Inmate convicted of infamous Fresno murder could ‘have a viable shot’ at freedom, lawyer says

·3 min read
Fresno Bee file

Douglas Stankewitz, who at one time was the longest-tenured inmate on San Quentin’s death row, may get a shot at freedom after the Fifth District Court of Appeal ruled he[s entitled to a resentencing hearing in Fresno County Superior Court.

The appeal court’s June 28 opinion overturns a 2019 decision by Judge Arlan Harrell that sentenced the 63-year-old Stankewitz to life in prison without the possibility of parole.

Although he was sentenced to death in 1978 for the murder of 22-year-old Theresa Greybeal, Stankewitz has maintained he is innocent. His team of lawyers have alleged Stankewitz was wrongly convicted and have been litigating his case for years.

In 2012, a federal appeals court threw out Stankewitz’s death penalty sentence, saying the jury should have heard evidence of his troubled childhood.

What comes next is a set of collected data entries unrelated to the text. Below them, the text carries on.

/-- The paged window. A read shows the low word of the memory word that SEL names, with WIN_HI the upper four bits, or 0 where
none stands there; an uncorrectable one is poisoned. A write acts in CONFIGURE, HOLD and FROZEN: the word of WHI and the value;
in any other mode it sets STAT.ERR. The aperture. A write within the unprotected part of device DRAM, outside FROZEN, stores its
bytes there and nowhere else; below 2 GiB it is refused, counted, and shown with source 9. A read meets each word it touches: a
correctable one is corrected and counted, one past correction poisons the read and stops the controller. A word that is written
whole shows no syndrome. In FROZEN a write is lost and a read before DIAG.RESUME gives zeros. The model's choices: log entry
48. -/
def Obligations.WindowAndAperture : Prop :=
  ((∀ (s : State) (off : Nat) (h : Hw), Awake s → InD0 s → off < 0x1000000 → off % 4 = 0 → h = parkOn s.hw (winTarget s.hw off) 0 →
     (∀ ue, winWord h off = none →
       Settles (.windowRead off ue) s { fset h DRAM_WIN_HI 0 with bus := ⟨0, false, []⟩ }) ∧
     ∀ w, winWord h off = some w →
       (∀ v, v = (sramGet h (sramKey w)).toNat → Settles (.windowRead off false) s
         { fset h DRAM_WIN_HI (v / 2 ^ 32) with bus := ⟨(BitVec.ofNat 32 v).setWidth 64, false, []⟩ }) ∧
       ∃ x, x = sramUe (fset h DRAM_WIN_HI 0) w ∧ Settles (.windowRead off true) s { x with bus := ⟨0, true, []⟩ }) ∧
   ∀ (s : State) (off : Nat) (v : Word) (h : Hw), Idle s → off < 0x1000000 → off % 4 = 0 →
     h = parkOn s.hw (winTarget s.hw off) 0 →
     (s.hw.md.cur ≠ .configure → s.hw.md.cur ≠ .hold → s.hw.md.cur ≠ .frozen →
       Becomes (.windowWrite off v) s (errSet h 0x81000)) ∧
     ((s.hw.md.cur = .configure ∨ s.hw.md.cur = .hold ∨ s.hw.md.cur = .frozen) →
       (winWord h off = none → Becomes (.windowWrite off v) s h) ∧
       ∀ w, winWord h off = some w → Becomes (.windowWrite off v) s
         (sramSet (markOld h) (sramKey w) (BitVec.ofNat 36 (fget h DRAM_WIN_WHI * 2 ^ 32 + v.toNat))))) ∧
  ((∀ (s : State) (off len a : Nat) (l : List Byte) (h : Hw), Idle s → 1 ≤ len → off + len ≤ 0x2000000 → l.length = len →
     s.hw.md.cur ≠ .frozen → a = apAddr s.hw off → h = parkOn s.hw 1 0 →
     (0x80000000 ≤ a → s.hw.dram.stopped = false → s.hw.dram.bad.cells = [] → homeAll s.hw = true →
       Becomes (.apertureAccess true off len l false) s (dramPut h a l)) ∧
     (a < 0x80000000 → Becomes (.apertureAccess true off len l false) s
       (fset (fset (irqSet (fadd h DRAM_PROT_CNT 1) 0x81000 3) DRAM_PROT_LAST a) DRAM_PROT_SRC 9)) ∧
     (s.hw.dram.bad.cells = [] → homeAll s.hw = true → Becomes (.apertureAccess false off len [] false) s
       { h with bus := ⟨0, false, dramRd s.hw a len⟩ })) ∧
   (∀ (s : State) (off len a : Nat) (r : Hw × Bool), Awake s → InD0 s → 1 ≤ len → off + len ≤ 0x2000000 →
     s.hw.md.cur ≠ .frozen → a = apAddr s.hw off →
     r = dramMeet (parkOn s.hw 1 0) 9 (wordsOf a (min len (0xE0000000 - a))) false →
     Settles (.apertureAccess false off len [] false) s { r.1 with bus := ⟨0, r.2, dramRd (parkOn s.hw 1 0) a len⟩ }) ∧
   (∀ (h : Hw) (src k : Nat) (w : Bool), h.dram.bad.cells ≠ [] →
     (syndromeOf h k = 1 → dramMeet h src [k] w = (fset (irqSet (fadd
       { h with dram := { h.dram with bad := h.dram.bad.put k 0 } } DRAM_CE_CNT 1) 0x81000 0) DRAM_CE_LAST (8 * k), false)) ∧
     (2 ≤ syndromeOf h k → dramMeet h src [k] w = (dramUe { h with freeCtr := h.freeCtr + 1 }
       ⟨1, src, 8 * k, Config.freeNat h.freeCtr % 256, w⟩ (2 ^ dramCh h (8 * k)), true))) ∧
   (∀ (h : Hw) (a : Nat) (l : List Byte), h.dram.stopped = false →
     (∀ k, (dramPut h a l).dram.cells.get k =
       if a ≤ k ∧ k < a + l.length then l.getD (k - a) 0 else h.dram.cells.get k) ∧
     ∀ k, a ≤ 8 * k → 8 * k + 8 ≤ a + l.length → syndromeOf (dramPut h a l) k = 0) ∧
   ∀ (s : State) (off len : Nat) (l : List Byte) (ue : Bool), Idle s → 1 ≤ len → off + len ≤ 0x2000000 → l.length ≤ len →
     s.hw.md.cur = .frozen → ∃ h, h = parkOn s.hw 1 0 ∧ Becomes (.apertureAccess true off len l ue) s h ∧
       (s.hw.dram.resumed = false →
         Becomes (.apertureAccess false off len l ue) s { h with bus := ⟨0, false, List.replicate len 0⟩ }))

/-! ### The register file, the queues and the endpoint as the host sees them (R8 to R12, R303 to R323, R337) -/

/-- Queues from the host. ENTRY_IN15 publishes the sixteen staged words and clears them; without a credit it is refused, 0x0233.
A write of WR takes the entries up to it, of RD gives up those before it, or takes back some; one that would break 0 <= fill <=
D is 0x0232 and changes neither, and one of WR that publishes without the credits is refused too, but in overwrite-oldest, where
the oldest entries are lost and counted. A write of the value a pointer holds changes nothing; any other, where software may not
write the pointer, sets STAT.ERR. The model's choices: log entry 54. -/
def Obligations.QueuePointers : Prop :=
  (∀ (s : State) (q : Nat) (v : Word) (h : Hw), Idle s → q < 64 → h = parkOn s.hw 6 0 →
    (softProd h q = false → Becomes (.entryIn15Write q v) s (errSet h (qPage q)) ∧
      (v.toNat % (2 * qDepth q) ≠ qWr h q → Becomes (.queWrWrite q v) s (errSet h (qPage q)))) ∧
    (softCons h q = false → v.toNat % (2 * qDepth q) ≠ qRd h q → Becomes (.queRdWrite q v) s (errSet h (qPage q))) ∧
    (v.toNat % (2 * qDepth q) = qWr h q → Becomes (.queWrWrite q v) s h) ∧
    (v.toNat % (2 * qDepth q) = qRd h q → Becomes (.queRdWrite q v) s h)) ∧
  (∀ (s : State) (q : Nat) (v : Word) (h y : Hw), Awake s → InD0 s → q < 64 → h = parkOn s.hw 6 0 → softProd h q = true →
    y = stagePut h q 15 v →
    (∀ x, pubTry y q (stageWords y q) = some x → Settles (.entryIn15Write q v) s (stageClear x q)) ∧
    (pubTry y q (stageWords y q) = none → Settles (.entryIn15Write q v) s
      (stageClear (capture (irqSet (fadd y (QUE_REFUSED_CNT q) 1) (qPage q) 4) 1 (qPage q) 0x0233 0) q))) ∧
  (∀ (s : State) (q w n : Nat) (v : Word) (h : Hw), Awake s → InD0 s → q < 64 → h = parkOn s.hw 6 0 → softProd h q = true →
    w = v.toNat % (2 * qDepth q) → w ≠ qWr h q → n = fillOf q w (qWr h q) →
    (qEn h q = false → fillOf q w (qRd h q) ≤ qDepth q → Settles (.queWrWrite q v) s (qLost h q n)) ∧
    (qEn h q = false → qDepth q < fillOf q w (qRd h q) → Settles (.queWrWrite q v) s
      (irqSet (capture h 1 (qPage q) 0x0232 0) (qPage q) 5)) ∧
    (qEn h q = true → fillOf q w (qRd h q) ≤ qDepth q → qFill h q ≤ qFill (fset h (QUE_WR q) w) q →
      Settles (.queWrWrite q v) s (qArrive (fset h (QUE_WR q) w) q (qFill h q) n)) ∧
    (qEn h q = true → qDepth q < fillOf q w (qRd h q) → qDepth q < n → Settles (.queWrWrite q v) s
      (irqSet (capture h 1 (qPage q) 0x0232 0) (qPage q) 5)) ∧
    (qEn h q = true → qDepth q < fillOf q w (qRd h q) → n ≤ qDepth q → qOvr h q = true →
      ∀ x, x = fillOf q w (qRd h q) - qDepth q → Settles (.queWrWrite q v) s (qArrive (fset
        (qLost (fset h (QUE_RD q) ((qRd h q + x) % (2 * qDepth q))) q x) (QUE_WR q) w) q (qFill h q) n)) ∧
    (qEn h q = true → qDepth q < fillOf q w (qRd h q) → n ≤ qDepth q → qOvr h q = false → Settles (.queWrWrite q v) s
      (irqSet (capture (capture (irqSet (fadd h (QUE_REFUSED_CNT q) n) (qPage q) 4) 1 (qPage q) 0x0233 0)
        1 (qPage q) 0x0232 0) (qPage q) 5))) ∧
  ∀ (s : State) (q w : Nat) (v : Word) (h : Hw), Awake s → InD0 s → q < 64 → h = parkOn s.hw 6 0 → softCons h q = true →
    w = v.toNat % (2 * qDepth q) → w ≠ qRd h q →
    (fillOf q w (qRd h q) ≤ qFill h q → Settles (.queRdWrite q v) s (fset h (QUE_RD q) w)) ∧
    (qFill h q < fillOf q w (qRd h q) → qOvr h q = false → fillOf q (qWr h q) w ≤ qDepth q →
      Settles (.queRdWrite q v) s (qRise (fset h (QUE_RD q) w) q (qFill h q))) ∧
    (qFill h q < fillOf q w (qRd h q) → qOvr h q = false → qDepth q < fillOf q (qWr h q) w → Settles (.queRdWrite q v) s
      (irqSet (capture h 1 (qPage q) 0x0232 0) (qPage q) 5))
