-- ==== Sys2Proof/Laws/State.lean ====
section
/-! SUPPORT. What each elementary update of the hardware leaves alone, field by field, and what a register reads after a
write: later proofs cite these and unfold no update. -/

namespace Sys2Proof.Machine

/-! ### `rset` changes only `regs` -/

@[simp] theorem rset_live (h : Hw) (a : Nat) (v : Word) : (rset h a v).live = h.live := rfl
@[simp] theorem rset_latch (h : Hw) (a : Nat) (v : Word) : (rset h a v).latch = h.latch := rfl
@[simp] theorem rset_srst (h : Hw) (a : Nat) (v : Word) : (rset h a v).srst = h.srst := rfl
@[simp] theorem rset_armed (h : Hw) (a : Nat) (v : Word) : (rset h a v).armed = h.armed := rfl
@[simp] theorem rset_park (h : Hw) (a : Nat) (v : Word) : (rset h a v).park = h.park := rfl
@[simp] theorem rset_brgDead (h : Hw) (a : Nat) (v : Word) : (rset h a v).brgDead = h.brgDead := rfl
@[simp] theorem rset_compat (h : Hw) (a : Nat) (v : Word) : (rset h a v).compat = h.compat := rfl
@[simp] theorem rset_compatTwin (h : Hw) (a : Nat) (v : Word) : (rset h a v).compatTwin = h.compatTwin := rfl
@[simp] theorem rset_compatRoute (h : Hw) (a : Nat) (v : Word) : (rset h a v).compatRoute = h.compatRoute := rfl
@[simp] theorem rset_zcWritten (h : Hw) (a : Nat) (v : Word) : (rset h a v).zcWritten = h.zcWritten := rfl
@[simp] theorem rset_tb (h : Hw) (a : Nat) (v : Word) : (rset h a v).tb = h.tb := rfl
@[simp] theorem rset_md (h : Hw) (a : Nat) (v : Word) : (rset h a v).md = h.md := rfl
@[simp] theorem rset_evt (h : Hw) (a : Nat) (v : Word) : (rset h a v).evt = h.evt := rfl
@[simp] theorem rset_ques (h : Hw) (a : Nat) (v : Word) : (rset h a v).ques = h.ques := rfl
@[simp] theorem rset_cmds (h : Hw) (a : Nat) (v : Word) : (rset h a v).cmds = h.cmds := rfl
@[simp] theorem rset_sched (h : Hw) (a : Nat) (v : Word) : (rset h a v).sched = h.sched := rfl
@[simp] theorem rset_units (h : Hw) (a : Nat) (v : Word) : (rset h a v).units = h.units := rfl
@[simp] theorem rset_slotSc (h : Hw) (a : Nat) (v : Word) : (rset h a v).slotSc = h.slotSc := rfl
@[simp] theorem rset_uwr (h : Hw) (a : Nat) (v : Word) : (rset h a v).uwr = h.uwr := rfl
@[simp] theorem rset_sram (h : Hw) (a : Nat) (v : Word) : (rset h a v).sram = h.sram := rfl
@[simp] theorem rset_cmem (h : Hw) (a : Nat) (v : Word) : (rset h a v).cmem = h.cmem := rfl
@[simp] theorem rset_cmemBad (h : Hw) (a : Nat) (v : Word) : (rset h a v).cmemBad = h.cmemBad := rfl
@[simp] theorem rset_kmem (h : Hw) (a : Nat) (v : Word) : (rset h a v).kmem = h.kmem := rfl
@[simp] theorem rset_fw (h : Hw) (a : Nat) (v : Word) : (rset h a v).fw = h.fw := rfl
@[simp] theorem rset_jrnl (h : Hw) (a : Nat) (v : Word) : (rset h a v).jrnl = h.jrnl := rfl
@[simp] theorem rset_keep (h : Hw) (a : Nat) (v : Word) : (rset h a v).keep = h.keep := rfl
@[simp] theorem rset_twin (h : Hw) (a : Nat) (v : Word) : (rset h a v).twin = h.twin := rfl
@[simp] theorem rset_zrl (h : Hw) (a : Nat) (v : Word) : (rset h a v).zrl = h.zrl := rfl
@[simp] theorem rset_dram (h : Hw) (a : Nat) (v : Word) : (rset h a v).dram = h.dram := rfl
@[simp] theorem rset_irq (h : Hw) (a : Nat) (v : Word) : (rset h a v).irq = h.irq := rfl
@[simp] theorem rset_bus (h : Hw) (a : Nat) (v : Word) : (rset h a v).bus = h.bus := rfl
@[simp] theorem rset_tap (h : Hw) (a : Nat) (v : Word) : (rset h a v).tap = h.tap := rfl
@[simp] theorem rset_egress (h : Hw) (a : Nat) (v : Word) : (rset h a v).egress = h.egress := rfl
@[simp] theorem rset_cfg (h : Hw) (a : Nat) (v : Word) : (rset h a v).cfg = h.cfg := rfl
@[simp] theorem rset_adm (h : Hw) (a : Nat) (v : Word) : (rset h a v).adm = h.adm := rfl
@[simp] theorem rset_objU (h : Hw) (a : Nat) (v : Word) : (rset h a v).objU = h.objU := rfl
@[simp] theorem rset_pairU (h : Hw) (a : Nat) (v : Word) : (rset h a v).pairU = h.pairU := rfl
@[simp] theorem rset_pairCut (h : Hw) (a : Nat) (v : Word) : (rset h a v).pairCut = h.pairCut := rfl
@[simp] theorem rset_ext (h : Hw) (a : Nat) (v : Word) : (rset h a v).ext = h.ext := rfl
@[simp] theorem rset_bs (h : Hw) (a : Nat) (v : Word) : (rset h a v).bs = h.bs := rfl
@[simp] theorem rset_objs (h : Hw) (a : Nat) (v : Word) : (rset h a v).objs = h.objs := rfl
@[simp] theorem rset_ramps (h : Hw) (a : Nat) (v : Word) : (rset h a v).ramps = h.ramps := rfl
@[simp] theorem rset_pairs (h : Hw) (a : Nat) (v : Word) : (rset h a v).pairs = h.pairs := rfl
@[simp] theorem rset_outs (h : Hw) (a : Nat) (v : Word) : (rset h a v).outs = h.outs := rfl
@[simp] theorem rset_byps (h : Hw) (a : Nat) (v : Word) : (rset h a v).byps = h.byps := rfl
@[simp] theorem rset_ins (h : Hw) (a : Nat) (v : Word) : (rset h a v).ins = h.ins := rfl
@[simp] theorem rset_rtIn (h : Hw) (a : Nat) (v : Word) : (rset h a v).rtIn = h.rtIn := rfl
@[simp] theorem rset_rtObj (h : Hw) (a : Nat) (v : Word) : (rset h a v).rtObj = h.rtObj := rfl
@[simp] theorem rset_rtOut (h : Hw) (a : Nat) (v : Word) : (rset h a v).rtOut = h.rtOut := rfl
@[simp] theorem rset_steps (h : Hw) (a : Nat) (v : Word) : (rset h a v).steps = h.steps := rfl
@[simp] theorem rset_rend (h : Hw) (a : Nat) (v : Word) : (rset h a v).rend = h.rend := rfl
@[simp] theorem rset_strm (h : Hw) (a : Nat) (v : Word) : (rset h a v).strm = h.strm := rfl
@[simp] theorem rset_net (h : Hw) (a : Nat) (v : Word) : (rset h a v).net = h.net := rfl
@[simp] theorem rset_aes (h : Hw) (a : Nat) (v : Word) : (rset h a v).aes = h.aes := rfl
@[simp] theorem rset_rs (h : Hw) (a : Nat) (v : Word) : (rset h a v).rs = h.rs := rfl
@[simp] theorem rset_gens (h : Hw) (a : Nat) (v : Word) : (rset h a v).gens = h.gens := rfl
@[simp] theorem rset_amps (h : Hw) (a : Nat) (v : Word) : (rset h a v).amps = h.amps := rfl
@[simp] theorem rset_cvs (h : Hw) (a : Nat) (v : Word) : (rset h a v).cvs = h.cvs := rfl
@[simp] theorem rset_cvRec (h : Hw) (a : Nat) (v : Word) : (rset h a v).cvRec = h.cvRec := rfl
@[simp] theorem rset_freeCtr (h : Hw) (a : Nat) (v : Word) : (rset h a v).freeCtr = h.freeCtr := rfl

As a result, the Fresno County District’s Attorney’s Office would have to re-argue his sentencing. But the DA’s office made the decision not to pursue the death penalty and instead seek life in prison without the possibility of parole.

Judge Harrell said at the time that the court had but one option and that was life without the possibility of parole.

The court of appeal said in its recent opinion that wasn’t the case.

“The Attorney General concedes the trial court erred by misunderstanding the scope of its discretion at the re-sentencing hearing, and that another sentencing hearing is therefore required,” according to the court opinion.

Defense to argue police misconduct

Curtis L. Briggs, one of the lawyers on Stankewtiz’s legal team, said Thursday that a full re-sentencing hearing allows him to argue certain mitigating factors, including the alleged planting of evidence and police misconduct.

Briggs is hoping to convince the judge to strike the sentencing enhancement for using gun and killing someone during a robbery.

If they are successful, Stankewitz could receive life with the possibility of parole.

“This is the first time since 1978 that he has a viable shot of getting out soon,” Briggs said.

Prosecutors maintain Stankewitz, then 19, plotted with three others to rob and kidnap Greybeal in Modesto. Greybeal was driven to Fresno, where Stankewitz shot and killed her. After the murder, Stankewitz told the others in the group: “Did I drop her or did I drop her?”

Stankewitz has always maintained his innocence and his team of lawyers includes Jones, famed civil rights attorney Tony Serra and his associate, San Francisco attorney Curtis Briggs.

Over the years, Stankewitz’s case has been litigated from Superior Court to the state Supreme Court. The case was tried twice, and both resulted in a guilty verdict. After the first trial, the California Supreme Court reversed the conviction because Stankewitz’s competency to stand trial was not addressed. He was found competent prior to the second trial, and he was convicted again.

The second conviction also was appealed, but in 1990 the California Supreme Court affirmed Stankewitz’s conviction and death sentence.

Stankewitz filed a motion in federal court, saying his attorney did not investigate and present evidence during the penalty phase of his trial. In 2009, a federal judge affirmed Stankewitz’s guilt but reversed his death sentence. Three years later, an appeals court agreed with that decision.

No date has been set for Stankewitz’s new re-sentencing hearing.